Start of PROVIDED DATA

-- ==== Sys2Proof/Machine/Arbiter.lean ====
section
/-! DEFINITION. The grant arbiter: the rings and pointers, the three steps of a choice, and what a grant does (R101 to R110). -/
namespace Sys2Proof.Machine

/-! ### Rings (R103, R104) -/

/-- A member of the first-level ring: a tier-A channel, or all of tier B. -/
inductive Member where
  | one (p : Port)
  | tierB
deriving DecidableEq, Repr

/-- The key of a member (R103). -/
def Member.key : Member → Nat
  | .one p => portNumber p
  | .tierB => 6

/-- The CHANNEL ports of a tier, in rising port order. -/
def State.tierPorts (s : State) (t : Tier) : List Port := Port.all.filter fun p => s.isChannel p && s.dispatch.tiers.get p == t

/-- The first-level ring in rising key order (R103). -/
def State.firstRing (s : State) : List Member :=
  (s.tierPorts .a).map .one ++ (if (s.tierPorts .b).isEmpty then [] else [.tierB])

/-- A ring in rising key order read once round, from the member after a pointer (R103). -/
def onceRound {α : Type} (key : α → Nat) (ptr : Option Nat) (ring : List α) : List α :=
  match ptr with
  | none => ring
  | some k => ring.filter (fun x => k < key x) ++ ring.filter fun x => key x ≤ k

/-- The first-level ring from the member after its pointer. -/
def State.scanFirst (s : State) : List Member := onceRound Member.key s.firstPtr s.firstRing

/-- The tier-B ring from the port after its pointer. -/
def State.scanTierB (s : State) : List Port := onceRound portNumber (s.tierBPtr.map portNumber) (s.tierPorts .b)

/-- The rotation order of the channels (R104). -/
def State.rotationOrder (s : State) : List Port :=
  s.scanFirst.flatMap fun m => match m with
    | .one p => [p]
    | .tierB => s.scanTierB

/-! ### The three steps (R105 to R108) -/

/-- How a grant was chosen, with what it does to the pointers and the streak. -/
inductive Step where
  | life
  | streak
  | rotation (member : Member)
deriving DecidableEq, Repr

/-- A grant chosen: the channel, the copy and the step. -/
structure Choice where
  port : Port
  cand : Cand
  step : Step
deriving DecidableEq, Repr

/-- The pairs of a channel whose copy is LIFE. -/
def State.lifePairs (s : State) (k : Port) : List Cand := (s.pairsOf k).filter fun x => x.msg.prec == .life

/-- Whether two candidates are the same copy. -/
def Cand.sameCopy (x y : Cand) : Bool := x.msg.number == y.msg.number && x.index == y.index

/-- The first port of the highest grade among ports in order. -/
def highestGrade : List (Nat × Port) → Option (Nat × Port)
  | [] => none
  | x :: xs =>
    match highestGrade xs with
    | none => some x
    | some y => if x.1 < y.1 then some y else some x

/-- Step 1: the LIFE copy of the highest best rank, to the channel of the highest grade for its station (R106). -/
def State.chooseLife (s : State) : Option Choice :=
  let ranked := s.rotationOrder.flatMap fun k => (s.lifePairs k).map fun x => (s.rankOf k x, x)
  match firstRanked ranked with
  | none => none
  | some (_, x) =>
    let ports := s.rotationOrder.filter fun k => (s.lifePairs k).any x.sameCopy
    (highestGrade (ports.map fun k => (s.grade x.copy.station k, k))).map fun gp => ⟨gp.2, x, .life⟩

/-- Step 2: the streak's channel with its highest-ranked copy for the streak's station, while the streak applies (R107). -/
def State.chooseStreak (s : State) : Option Choice :=
  match s.streak with
  | none => none
  | some k =>
    if k.count < s.dispatch.runs.get k.port then
      (s.best k.port ((s.pairsOf k.port).filter fun x => x.copy.station == k.station)).map fun x => ⟨k.port, x, .streak⟩
    else none

/-- The channel that a member of the first-level ring gives, if it has a pair (R108). -/
def State.memberPort (s : State) : Member → Option Port
  | .one p => if s.hasPair p then some p else none
  | .tierB => s.scanTierB.find? s.hasPair

/-- Step 3: the first member of the scan with a pair, with its channel's highest-ranked copy (R108). -/
def State.chooseRotation (s : State) : Option Choice :=
  match s.scanFirst.find? fun m => (s.memberPort m).isSome with
  | none => none
  | some m =>
    (s.memberPort m).bind fun k => (s.best k (s.pairsOf k)).map fun x => ⟨k, x, .rotation m⟩

/-- The next grant: the first step that applies (R105). -/
def State.choose (s : State) : Option Choice := s.chooseLife <|> s.chooseStreak <|> s.chooseRotation

/-! ### What a grant does (R109, R110) -/

/-- The ask count of a channel one lower; at 0 the ask ends with its filter and the channel is READY (R109). -/
def lowerAsk : ChanState → ChanState
  | .asking c f => if c ≤ 1 then .ready else .asking (c - 1) f
  | x => x

/-- The pointers and the streak as a grant leaves them (R105, R107, R108). -/
def State.moveRotation (s : State) (c : Choice) : State :=
  match c.step with
  | .life => s
  | .streak => { s with streak := s.streak.map fun k => { k with count := k.count + 1 } }
  | .rotation m =>
    { s with
      firstPtr := some m.key
      tierBPtr := match m with
        | .one _ => s.tierBPtr
        | .tierB => some c.port
      streak := some ⟨c.port, c.cand.copy.station, 1⟩ }

/-- A grant record carried in the ASK reply that waits at a port, if one does (R102). -/
def Service.carry (record : List Byte) : Option Service → Option Service
  | some (.asking f clamped stood filter records) => some (.asking f clamped stood filter (records ++ [record]))
  | x => x

/-- A grant of a copy carried in the ASK reply that its port waits for, with its record as it stands at the grant (R102, R110). -/
def State.carryGrant (s : State) (p : Port) (n i : Nat) : State :=
  s.updUnit p fun u => { u with service := Service.carry (((s.entryOf p n i).map s.recordOf).getD []) u.service }

/-- A chosen grant made: one event (R109). -/
def State.makeGrant (s : State) (c : Choice) : State :=
  let n := c.cand.msg.number
  let t := s.handOver c.port n c.cand.index c.cand.msg.prec
  let t := t.updChannel c.port fun x => { x with state := lowerAsk x.state }
  let t := (t.moveRotation c).raiseAt .granted c.port
  t.carryGrant c.port n c.cand.index

/-- The Dispatch Unit's event: it takes its next grant while a pair exists, and does nothing when none does (R101). -/
def State.takeGrant (s : State) : State :=
  match s.choose with
  | some c => s.makeGrant c
  | none => s

def execGrant (s : State) : Host.Outcome State Fault Refusal := event s State.takeGrant

/-! ### The end of a hold (R114) -/

/-- The hold end of a copy taken, if the copy is still held and the store clock has reached it (R65, R114). -/
def State.endHold (s : State) (n i : Nat) : State :=
  match (s.copyAt n i).bind Copy.state with
  | some (.heldFor _ t) => if t ≤ s.clock then s.changeCopy n i fun c => c.become .waiting else s
  | _ => s

def execHoldEnd (n i : Nat) (s : State) : Host.Outcome State Fault Refusal := event s fun t => t.endHold n i

end Sys2Proof.Machine
end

End of PROVIDED DATA

ASSIGNMENT: The answer is every line in the data where the word "find" appears.

ANSWER TO THIS PROBLEM:
  | .tierB => s.scanTierB.find? s.hasPair
  match s.scanFirst.find? fun m => (s.memberPort m).isSome with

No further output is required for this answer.